Но она была глупа, поэтому Тиннстра попятилась из комнаты, спустилась по лестнице и вышла из дома.
Она прошла половину пути по Эджинг-роуд, прежде чем успокоилась и позволила себе улыбнуться. В кошельке у нее снова было немного денег. Маленькая победа, но, тем не менее, победа.

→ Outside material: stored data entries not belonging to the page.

-- ==== Sys2Proof/Decode.lean ====
section
/-! DEFINITION. The decoder, total on any bytes, and the encoder written from the same rows (R292, R300 to R314). A word
that no row assigns is rejected by name; a reserved operand value inside a row is the meaning's ILLEGAL check (R316). -/

namespace Sys2Proof

/-- Why bytes are not an instruction. -/
inductive DecodeError where
  /-- Fewer than four bytes. -/
  | short
  /-- A word that the opcode map does not assign (R14, R300, R316). -/
  | unassigned (w : W32)
  deriving DecidableEq, Repr

/-- Bits [lo + n - 1 : lo] of a word, n wide, and their number. -/
def field (n lo : Nat) (w : W32) : BitVec n := w.extractLsb' lo n
def num (n lo : Nat) (w : W32) : Nat := (field n lo w).toNat

/-- The 32 bits of four little-endian bytes, the first at the lowest address (R8). -/
def wordOfBytes (b0 b1 b2 b3 : Byte) : W32 := b3 ++ b2 ++ b1 ++ b0

/-- The bytes of a word, lowest address first (R8). -/
def bytesOfWord (w : W32) : List Byte :=
  [w.extractLsb' 0 8, w.extractLsb' 8 8, w.extractLsb' 16 8, w.extractLsb' 24 8]

/-- Rows of major 0x01. -/
def decodeMajor01 (w : W32) : Option Instr :=
  some (.iadd (field 2 24 w) (field 3 21 w) (field 7 14 w) (field 7 7 w) (field 7 0 w))

/-- Rows of major 0x02. -/
def decodeMajor02 (w : W32) : Option Instr :=
  some (.isub (field 2 24 w) (field 3 21 w) (field 7 14 w) (field 7 7 w) (field 7 0 w))

/-- Rows of major 0x03. -/
def decodeMajor03 (w : W32) : Option Instr :=
  some (.imul (field 2 24 w) (field 3 21 w) (field 7 14 w) (field 7 7 w) (field 7 0 w))

/-- Rows of major 0x04. -/
def decodeMajor04 (w : W32) : Option Instr :=
  some (.imulh (field 2 24 w) (field 3 21 w) (field 7 14 w) (field 7 7 w) (field 7 0 w))

/-- Rows of major 0x05. -/
def decodeMajor05 (w : W32) : Option Instr :=
  some (.imad (field 2 24 w) (field 3 21 w) (field 7 14 w) (field 7 7 w) (field 7 0 w))

/-- Rows of major 0x06. -/
def decodeMajor06 (w : W32) : Option Instr :=
  some (.imin (field 2 24 w) (field 3 21 w) (field 7 14 w) (field 7 7 w) (field 7 0 w))

/-- Rows of major 0x07. -/
def decodeMajor07 (w : W32) : Option Instr :=
  some (.imax (field 2 24 w) (field 3 21 w) (field 7 14 w) (field 7 7 w) (field 7 0 w))

/-- Rows of major 0x08. -/
def decodeMajor08 (w : W32) : Option Instr :=
  some (.iabsd (field 2 24 w) (field 3 21 w) (field 7 14 w) (field 7 7 w) (field 7 0 w))

/-- Rows of major 0x09. -/
def decodeMajor09 (w : W32) : Option Instr :=
  some (.vand (field 2 24 w) (field 3 21 w) (field 7 14 w) (field 7 7 w) (field 7 0 w))

/-- Rows of major 0x0A. -/
def decodeMajor0A (w : W32) : Option Instr :=
  some (.vor (field 2 24 w) (field 3 21 w) (field 7 14 w) (field 7 7 w) (field 7 0 w))

/-- Rows of major 0x0B. -/
def decodeMajor0B (w : W32) : Option Instr :=
  some (.vxor (field 2 24 w) (field 3 21 w) (field 7 14 w) (field 7 7 w) (field 7 0 w))

/-- Rows of major 0x0C. -/
def decodeMajor0C (w : W32) : Option Instr :=
  some (.andn (field 2 24 w) (field 3 21 w) (field 7 14 w) (field 7 7 w) (field 7 0 w))

/-- Rows of major 0x0D. -/
def decodeMajor0D (w : W32) : Option Instr :=
  some (.shl (field 2 24 w) (field 3 21 w) (field 7 14 w) (field 7 7 w) (field 7 0 w))

/-- Rows of major 0x0E. -/
def decodeMajor0E (w : W32) : Option Instr :=
  some (.shr (field 2 24 w) (field 3 21 w) (field 7 14 w) (field 7 7 w) (field 7 0 w))

/-- Rows of major 0x0F. -/
def decodeMajor0F (w : W32) : Option Instr :=
  some (.sra (field 2 24 w) (field 3 21 w) (field 7 14 w) (field 7 7 w) (field 7 0 w))

/-- Rows of major 0x10. -/
def decodeMajor10 (w : W32) : Option Instr :=
  some (.fadd (field 2 24 w) (field 3 21 w) (field 7 14 w) (field 7 7 w) (field 7 0 w))

/-- Rows of major 0x11. -/
def decodeMajor11 (w : W32) : Option Instr :=
  some (.fsub (field 2 24 w) (field 3 21 w) (field 7 14 w) (field 7 7 w) (field 7 0 w))

/-- Rows of major 0x12. -/
def decodeMajor12 (w : W32) : Option Instr :=
  some (.fmul (field 2 24 w) (field 3 21 w) (field 7 14 w) (field 7 7 w) (field 7 0 w))

/-- Rows of major 0x13. -/
def decodeMajor13 (w : W32) : Option Instr :=
  some (.fma (field 2 24 w) (field 3 21 w) (field 7 14 w) (field 7 7 w) (field 7 0 w))

/-- Rows of major 0x14. -/
def decodeMajor14 (w : W32) : Option Instr :=
  some (.fms (field 2 24 w) (field 3 21 w) (field 7 14 w) (field 7 7 w) (field 7 0 w))

/-- Rows of major 0x15. -/
def decodeMajor15 (w : W32) : Option Instr :=
  some (.fnma (field 2 24 w) (field 3 21 w) (field 7 14 w) (field 7 7 w) (field 7 0 w))

/-- Rows of major 0x16. -/
def decodeMajor16 (w : W32) : Option Instr :=
  some (.fmin (field 2 24 w) (field 3 21 w) (field 7 14 w) (field 7 7 w) (field 7 0 w))

/-- Rows of major 0x17. -/
def decodeMajor17 (w : W32) : Option Instr :=
  some (.fmax (field 2 24 w) (field 3 21 w) (field 7 14 w) (field 7 7 w) (field 7 0 w))

/-- Rows of major 0x18. -/
def decodeMajor18 (w : W32) : Option Instr :=
  some (.sel (field 2 24 w) (field 3 21 w) (field 7 14 w) (field 7 7 w) (field 7 0 w))

/-- Rows of major 0x19. -/
def decodeMajor19 (w : W32) : Option Instr :=
  some (.shfl (field 2 24 w) (field 3 21 w) (field 7 14 w) (field 7 7 w) (field 7 0 w))

/-- Rows of major 0x1A. -/
def decodeMajor1A (w : W32) : Option Instr :=
  some (.shflx (field 2 24 w) (field 3 21 w) (field 7 14 w) (field 7 7 w) (field 7 0 w))

/-- Rows of major 0x1B. -/
def decodeMajor1B (w : W32) : Option Instr :=
  some (.bprm (field 2 24 w) (field 3 21 w) (field 7 14 w) (field 7 7 w) (field 7 0 w))

/-- Rows of major 0x1C. -/
def decodeMajor1C (w : W32) : Option Instr :=
  some (.dot2 (field 2 24 w) (field 3 21 w) (field 7 14 w) (field 7 7 w) (field 7 0 w))

/-- Rows of major 0x1D. -/
def decodeMajor1D (w : W32) : Option Instr :=
  some (.dot4 (field 2 24 w) (field 3 21 w) (field 7 14 w) (field 7 7 w) (field 7 0 w))

/-- Rows of major 0x1E. -/
def decodeMajor1E (w : W32) : Option Instr :=
  some (.pack (field 2 24 w) (field 3 21 w) (field 7 14 w) (field 7 7 w) (field 7 0 w))

/-- Rows of major 0x1F. -/
def decodeMajor1F (w : W32) : Option Instr :=
  some (.fscale (field 2 24 w) (field 3 21 w) (field 7 14 w) (field 7 7 w) (field 7 0 w))

/-- Rows of major 0x20 (Table 10.7). -/
def decodeMajor20 (w : W32) : Option Instr :=
  match num 7 0 w with
  | 0 => some (.mov (field 2 24 w) (field 3 21 w) (field 7 14 w) (field 7 7 w))
  | 1 => some (.vnot (field 2 24 w) (field 3 21 w) (field 7 14 w) (field 7 7 w))
  | 2 => some (.ineg (field 2 24 w) (field 3 21 w) (field 7 14 w) (field 7 7 w))
  | 3 => some (.iabs (field 2 24 w) (field 3 21 w) (field 7 14 w) (field 7 7 w))
  | 4 => some (.popc (field 2 24 w) (field 3 21 w) (field 7 14 w) (field 7 7 w))
  | 5 => some (.clz (field 2 24 w) (field 3 21 w) (field 7 14 w) (field 7 7 w))
  | 6 => some (.ctz (field 2 24 w) (field 3 21 w) (field 7 14 w) (field 7 7 w))
  | 7 => some (.brev (field 2 24 w) (field 3 21 w) (field 7 14 w) (field 7 7 w))
  | 8 => some (.sext8 (field 2 24 w) (field 3 21 w) (field 7 14 w) (field 7 7 w))
  | 9 => some (.sext16 (field 2 24 w) (field 3 21 w) (field 7 14 w) (field 7 7 w))
  | 10 => some (.zext8 (field 2 24 w) (field 3 21 w) (field 7 14 w) (field 7 7 w))
  | 11 => some (.zext16 (field 2 24 w) (field 3 21 w) (field 7 14 w) (field 7 7 w))
  | 12 => some (.bswap (field 2 24 w) (field 3 21 w) (field 7 14 w) (field 7 7 w))
  | 13 => if num 2 24 w = 0 ∧ num 3 11 w = 0 then some (.movg (field 3 21 w) (field 7 14 w) (field 4 7 w)) else none
  | 14 => if num 2 24 w = 0 ∧ num 3 11 w = 0 then some (.movgh (field 3 21 w) (field 7 14 w) (field 4 7 w)) else none
  | _ => none

/-- Rows of major 0x21 (Table 10.7). -/
def decodeMajor21 (w : W32) : Option Instr :=
  match num 7 0 w with
  | 0 => some (.fneg (field 2 24 w) (field 3 21 w) (field 7 14 w) (field 7 7 w))
  | 1 => some (.fabs (field 2 24 w) (field 3 21 w) (field 7 14 w) (field 7 7 w))
  | 2 => some (.frcp (field 2 24 w) (field 3 21 w) (field 7 14 w) (field 7 7 w))
  | 3 => some (.frsq (field 2 24 w) (field 3 21 w) (field 7 14 w) (field 7 7 w))
  | 4 => some (.fsqrt (field 2 24 w) (field 3 21 w) (field 7 14 w) (field 7 7 w))
  | 5 => some (.fexp2 (field 2 24 w) (field 3 21 w) (field 7 14 w) (field 7 7 w))
  | 6 => some (.flog2 (field 2 24 w) (field 3 21 w) (field 7 14 w) (field 7 7 w))
  | 7 => some (.fsin (field 2 24 w) (field 3 21 w) (field 7 14 w) (field 7 7 w))
  | 8 => some (.fcos (field 2 24 w) (field 3 21 w) (field 7 14 w) (field 7 7 w))
  | 9 => some (.ffloor (field 2 24 w) (field 3 21 w) (field 7 14 w) (field 7 7 w))
  | 10 => some (.fceil (field 2 24 w) (field 3 21 w) (field 7 14 w) (field 7 7 w))
  | 11 => some (.ftrunc (field 2 24 w) (field 3 21 w) (field 7 14 w) (field 7 7 w))
  | 12 => some (.frint (field 2 24 w) (field 3 21 w) (field 7 14 w) (field 7 7 w))
  | 13 => some (.fclass (field 2 24 w) (field 3 21 w) (field 7 14 w) (field 7 7 w))
  | 14 => some (.ffrac (field 2 24 w) (field 3 21 w) (field 7 14 w) (field 7 7 w))
  | _ => none

/-- Rows of major 0x22 (Table 10.7). -/
def decodeMajor22 (w : W32) : Option Instr :=
  if num 1 6 w = 0 then some (.cvt (field 2 24 w) (field 3 21 w) (field 7 14 w) (field 7 7 w) (field 2 4 w) (field 4 0 w)) else none

/-- Rows of major 0x23 (Table 10.7). -/
def decodeMajor23 (w : W32) : Option Instr :=
  match num 7 0 w with
  | 0 => some (.ballot (field 2 24 w) (field 3 21 w) (field 7 14 w) (field 7 7 w))
  | 1 => some (.vany (field 2 24 w) (field 3 21 w) (field 7 14 w) (field 7 7 w))
  | 2 => some (.vall (field 2 24 w) (field 3 21 w) (field 7 14 w) (field 7 7 w))
  | 3 => some (.bcast (field 2 24 w) (field 3 21 w) (field 7 14 w) (field 7 7 w))
  | 4 => if num 7 7 w = 0 then some (.laneid (field 2 24 w) (field 3 21 w) (field 7 14 w)) else none
  | 5 => if num 7 7 w = 0 then some (.sliceid (field 2 24 w) (field 3 21 w) (field 7 14 w)) else none
  | 6 => some (.redadd (field 2 24 w) (field 3 21 w) (field 7 14 w) (field 7 7 w))
  | 7 => some (.redmin (field 2 24 w) (field 3 21 w) (field 7 14 w) (field 7 7 w))
  | 8 => some (.redmax (field 2 24 w) (field 3 21 w) (field 7 14 w) (field 7 7 w))
  | 9 => some (.prfxadd (field 2 24 w) (field 3 21 w) (field 7 14 w) (field 7 7 w))
  | 10 => some (.prfxex (field 2 24 w) (field 3 21 w) (field 7 14 w) (field 7 7 w))
  | 11 => some (.uniq (field 2 24 w) (field 3 21 w) (field 7 14 w) (field 7 7 w))
  | _ => none

/-- Rows of major 0x24 (Table 10.7). -/
def decodeMajor24 (w : W32) : Option Instr :=
  match num 4 0 w with
  | 0 => if num 7 14 w = 0 ∧ num 1 6 w = 0 then some (.xset (field 2 24 w) (field 3 21 w) (field 7 7 w) (field 2 4 w)) else none
  | 1 => if num 7 14 w = 0 ∧ num 1 6 w = 0 then some (.xadd (field 2 24 w) (field 3 21 w) (field 7 7 w) (field 2 4 w)) else none
  | 2 => if num 8 6 w = 0 then some (.xget (field 2 24 w) (field 3 21 w) (field 7 14 w) (field 2 4 w)) else none
  | 3 => if num 1 6 w = 0 then some (.vldx (field 2 24 w) (field 3 21 w) (field 7 14 w) (field 7 7 w) (field 2 4 w)) else none
  | 4 => if num 1 6 w = 0 then some (.vstx (field 2 24 w) (field 3 21 w) (field 7 14 w) (field 7 7 w) (field 2 4 w)) else none
  | 5 => if num 7 7 w = 0 then some (.p2v (field 2 24 w) (field 3 21 w) (field 7 14 w) (field 3 4 w)) else none
  | 6 => if num 7 14 w = 0 then some (.v2p (field 2 24 w) (field 3 21 w) (field 7 7 w) (field 3 4 w)) else none
  | 7 => if num 4 17 w = 0 ∧ num 4 10 w = 0 ∧ num 3 4 w = 0 then some (.pnot (field 2 24 w) (field 3 21 w) (field 3 14 w) (field 3 7 w)) else none
  | 8 => if num 4 17 w = 0 ∧ num 1 13 w = 0 ∧ num 3 4 w = 0 then some (.pand (field 2 24 w) (field 3 21 w) (field 3 14 w) (field 3 10 w) (field 3 7 w)) else none
  | 9 => if num 4 17 w = 0 ∧ num 1 13 w = 0 ∧ num 3 4 w = 0 then some (.por (field 2 24 w) (field 3 21 w) (field 3 14 w) (field 3 10 w) (field 3 7 w)) else none
  | 10 => if num 4 17 w = 0 ∧ num 1 13 w = 0 ∧ num 3 4 w = 0 then some (.pxor (field 2 24 w) (field 3 21 w) (field 3 14 w) (field 3 10 w) (field 3 7 w)) else none
  | _ => none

Ее счастье длилось до тех пор, пока она не добралась до булочной.
— Сколько? — спросила Тиннстра, не веря собственным ушам.
Лавочник пожал плечами и смущенно отвел взгляд:
— Один статер за буханку хлеба.
— Но на прошлой неделе она стоила два экю. И один экю за неделю до этого. — Тиннстра почувствовала, что на глаза наворачиваются слезы. Она этого не ожидала. Совсем. Не после всего, через что она прошла.

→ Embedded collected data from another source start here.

-- ==== Sys2Proof/Machine/State.lean ====
section
/-! DEFINITION. The machine's state as plain data: one AQV-9512 package (R2), its two dies, 128 clusters and 512 cores,
the memory behind them, its queues, its fabric ports as one device of a pod, and the registers the host sees.
Tables are sparse lists in one canonical form (Machine/Table.lean). Numbers used as keys: a cluster is 64·die + cluster
(0 to 127), a core is 4·cluster + core (0 to 511), an L2 slice is its global number 96·die + slice (R64). -/

namespace Sys2Proof.Machine

/-- A sparse table: pairs of key and value, keys strictly rising, no entry equal to the table's default. -/
abbrev Tbl (α : Type) := List (Nat × α)

/-- The states of a slice (Table 6.9), and the Prefect's use of the same names. -/
inductive SliceSt where
  | issuable | scoreboard | ahead | regang | barrier | parked | safepoint | swapped | exited
  deriving DecidableEq, Repr

/-- A register of a slice, for readiness and INV: vector, predicate, index or scalar. -/
inductive RegId where
  | v (n : Nat) | p (k : Nat) | x (k : Nat) | g (k : Nat)
  deriving DecidableEq, Repr

/-- A fixed-latency result of a lane not yet ready by count: the value before the write, and the count at which the
result is ready (R294, R295). -/
structure PendRes where
  reg : RegId
  lane : Nat
  old : W32
  ready : Nat
  deriving DecidableEq, Repr

/-- A slice: four lanes under one program counter (R6, R183). `v` is keyed 4·register + lane, `x` likewise, `p` holds
p_k of lane l at bit 4·k + l (Table 8.9). -/
structure Slice where
  pc : W64 := 0
  /-- MODE (Table 10.2). -/
  mode : W64 := 0
  /-- The lane mask LM (R183). -/
  lm : BitVec 4 := 15#4
  g : Tbl W64 := []
  v : Tbl W32 := []
  p : W32 := 0
  x : Tbl W32 := []
  /-- Uniform tags, bit N for vN (R193). -/
  uni : BitVec 128 := BitVec.allOnes 128
  /-- The cohort the slice is in, named by its lowest slice (R187). -/
  cohort : Nat := 0
  st : SliceSt := .issuable
  /-- Issue count of the previous instruction (R293), from 1 at launch: only differences matter. -/
  count : Nat := 1
  /-- Cycle and count of the slice's first instruction, once it has issued (R293). -/
  first : Option (Nat × Nat) := none
  pend : List PendRes := []
  /-- Registers that are INV in Gambit, with the lane (R198). -/
  inv : List (RegId × Nat) := []
  /-- The decision-queue position, counted from the start of the queue (R192). -/
  dqPos : Nat := 0
  /-- The waiting fault that stops the slice at a class P fault (R239). -/
  stop : Option Nat := none
  /-- What a BARRIER wait waits for, as the waiting instruction defines (Table 8.9). -/
  waitOp : Nat := 0
  /-- In SCOREBOARD: the registers that the next instruction names. -/
  waitRegs : List RegId := []
  /-- The last SAFEPT's live count n while stopped at it (R204). -/
  live : Nat := 128
  deriving DecidableEq, Repr

/-- A REGANG episode of a home gang (R189). -/
structure Episode where
  pc : W64
  opened : Nat
  limit : Nat
  waiting : List Nat
  passed : List Nat
  deriving DecidableEq, Repr

/-- A Gambit episode: the checkpoint slot's content (R197, R201). The model keeps the slices whole; `used` counts the
bytes that the spec's layout would hold. -/
structure GambitEp where
  lead : Nat
  snap : List (Nat × Slice)
  blockOp : Nat
  used : Nat
  saved : List (Nat × Nat)
  issued : Nat
  deriving DecidableEq, Repr

/-- The Prefect of a team (R191). -/
structure Prefect where
  pc : W64 := 0
  s : Tbl W64 := []
  st : SliceSt := .issuable
  /-- Accumulation mode EXACT (R445); WINDOWED when the Prefect starts. -/
  exact : Bool := false
  stop : Option Nat := none
  waitOp : Nat := 0
  deriving DecidableEq, Repr

/-- A placed team (R6, R181). -/
structure Team where
  tid : Nat
  gid : Nat
  fid : Nat
  rank : Nat
  core : Nat
  /-- Team slot m of the core, 0 to 7 (R226, R229). -/
  slot : Nat
  /-- Slices S and registers per thread N of the launch (R180). -/
  nslices : Nat
  nregs : Nat
  /-- SYS.TEAM_ID of the team (Table 6.1). -/
  teamId : W64
  /-- The slices, keyed by slice number. -/
  slices : List (Nat × Slice)
  pf : Prefect := {}
  /-- The decision queue: unfreed entries, oldest first, and the count of entries freed (R192). -/
  dq : List W64 := []
  dqHead : Nat := 0
  episodes : Tbl Episode := []
  gambit : List GambitEp := []
  /-- Race-detector number of the team, if one was free (R104). -/
  det : Option Nat := none
  /-- The identity of its slices for reservations: the core and the slice numbers within it, as its first placement gave
  them (R159). -/
  ident : Nat × List Nat := (0, [])
  deriving DecidableEq, Repr

/-- A translation buffer entry (R25). `size` is 0 for 64 KiB, 1 for 512 MiB, 2 for a 2 MiB group (R20). -/
structure TlbEntry where
  asid : Nat
  gen : Nat
  size : Nat
  /-- VA[54:16] of the page or group, low bits of the group removed. -/
  page : Nat
  /-- The leaf as the walker read it, with the A and D it observed (R22). -/
  leaf : W64
  /-- SYS.PT_GEN of the tenant when the walk began (R35). -/
  ptGen : Nat
  deriving DecidableEq, Repr

/-- A reservation entry of a matrix engine (R237, R440). -/
structure Resv where
  id : Nat
  tid : Nat
  fid : Nat
  gid : Nat
  tenant : Nat
  asid : Nat
  core : Nat
  teamId : W64
  instr : Instr
  word : W32
  pc : W64
  sa : W64
  sb : W64
  exact : Bool
  prio : Nat
  age : Nat
  skip : Nat
  units : Nat
  /-- Translations made at post, until a SYS.PT_SYNC removes them (R452). -/
  pas : List TlbEntry := []
  /-- The descriptor or token records as they were read at post (R441). -/
  desc : List Byte := []
  /-- Its unit waits for data of another device or of the far tier. -/
  busy : Bool := false
  /-- Stopped by a retranslation or refill fault of this number (R452, R464). -/
  stop : Option Nat := none
  deriving DecidableEq, Repr

/-- An episode of a numbered barrier (R334). An arrival is a team and a slice number, or 64 for the Prefect. -/
structure BarEp where
  count : Nat
  arrived : List (Nat × Nat)
  deriving DecidableEq, Repr

/-- A stop request of a form: swap (R235) or pre-emption (R236). -/
structure StopReq where
  preempt : Bool
  since : Nat
  hard : Bool := false
  /-- Whether the stop phase is over and the drain has begun (R255). -/
  drain : Bool := false
  /-- The launch that asked for a pre-emption (R236). -/
  by_ : Nat := 0
  deriving DecidableEq, Repr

— Что я могу сделать? Ни у кого ничего нет, поэтому цена на то, что у тебя есть, растет. — Он выглянул через ее плечо на улицу, выглядя таким же испуганным, каким чувствовала себя Тиннстра. Удовлетворенный, он наклонился ближе и понизил голос до шепота: — Ты же знаешь, что Черепа забирают все самое лучшее, а потом Плачущие Люди забирают все, что осталось, на черный рынок. Мы между Эгрилом и бандами, и скоро всем нам крышка. Мне очень жаль, но цены такие, какие они есть. Если у тебя нет денег, я ничем не смогу помочь.
Тиннстра посмотрела на бронзовые монеты в своем кошельке, пересчитала их снова, в тысячный раз, и насчитала ту же жалкую сумму:
— У меня есть три экю. Этого почти достаточно.
Рот лавочника дернулся, и он нахмурился еще сильнее:
— Не хватает одного экю.
— Пожалуйста, пожалуйста. Я принесу тебе завтра еще один экю, если ты отдашь мне хлеб сегодня. Я обещаю.
Он покачал головой:
— Если у тебя есть деньги, иди и принеси их сейчас. Я никому не даю в долг. Я знаю, что завтра ты можешь быть мертва – или исчезнуть, как остальные.
Тиннстра выглянула в окно. Небо темнело, день почти закончился.
— Я никогда не доберусь до дома и не вернусь обратно до комендантского часа, не говоря уже о том, чтобы вернуться домой снова. Пожалуйста, я умоляю тебя. У меня больше ничего нет из еды. — Тогда она дала волю слезам, быстрым и яростным, ее губы дрожали, когда она подавила рыдание. Она знала, насколько эффективным оружием могут быть слезы в подобной ситуации.
Лавочник долго и пристально смотрел на нее, вероятно, думая, какая она жалкая, проклиная свою удачу, но Тиннстра знала, что он у нее в руках. Конечно же, его плечи опустились, и он снова покачал головой.
— Я, должно быть, чертовски глуп. — Он взял буханку и положил ее на прилавок. — Ты должна мне экю. Я ожидаю его завтра.
— Обещаю. — Сопя, Тиннстра полезла в кошелек, дрожащими пальцами достала монеты и бросила их на прилавок рядом с буханкой. Одна из них откатилась и упала на пол, так что пекарю пришлось наклониться и ее поднять. На какой-то безумный миг Тиннстра подумала о том, чтобы схватить буханку и остальные деньги и убежать, но нервы взяли верх, поэтому она подождала, пока он выпрямится и передаст ей хлеб.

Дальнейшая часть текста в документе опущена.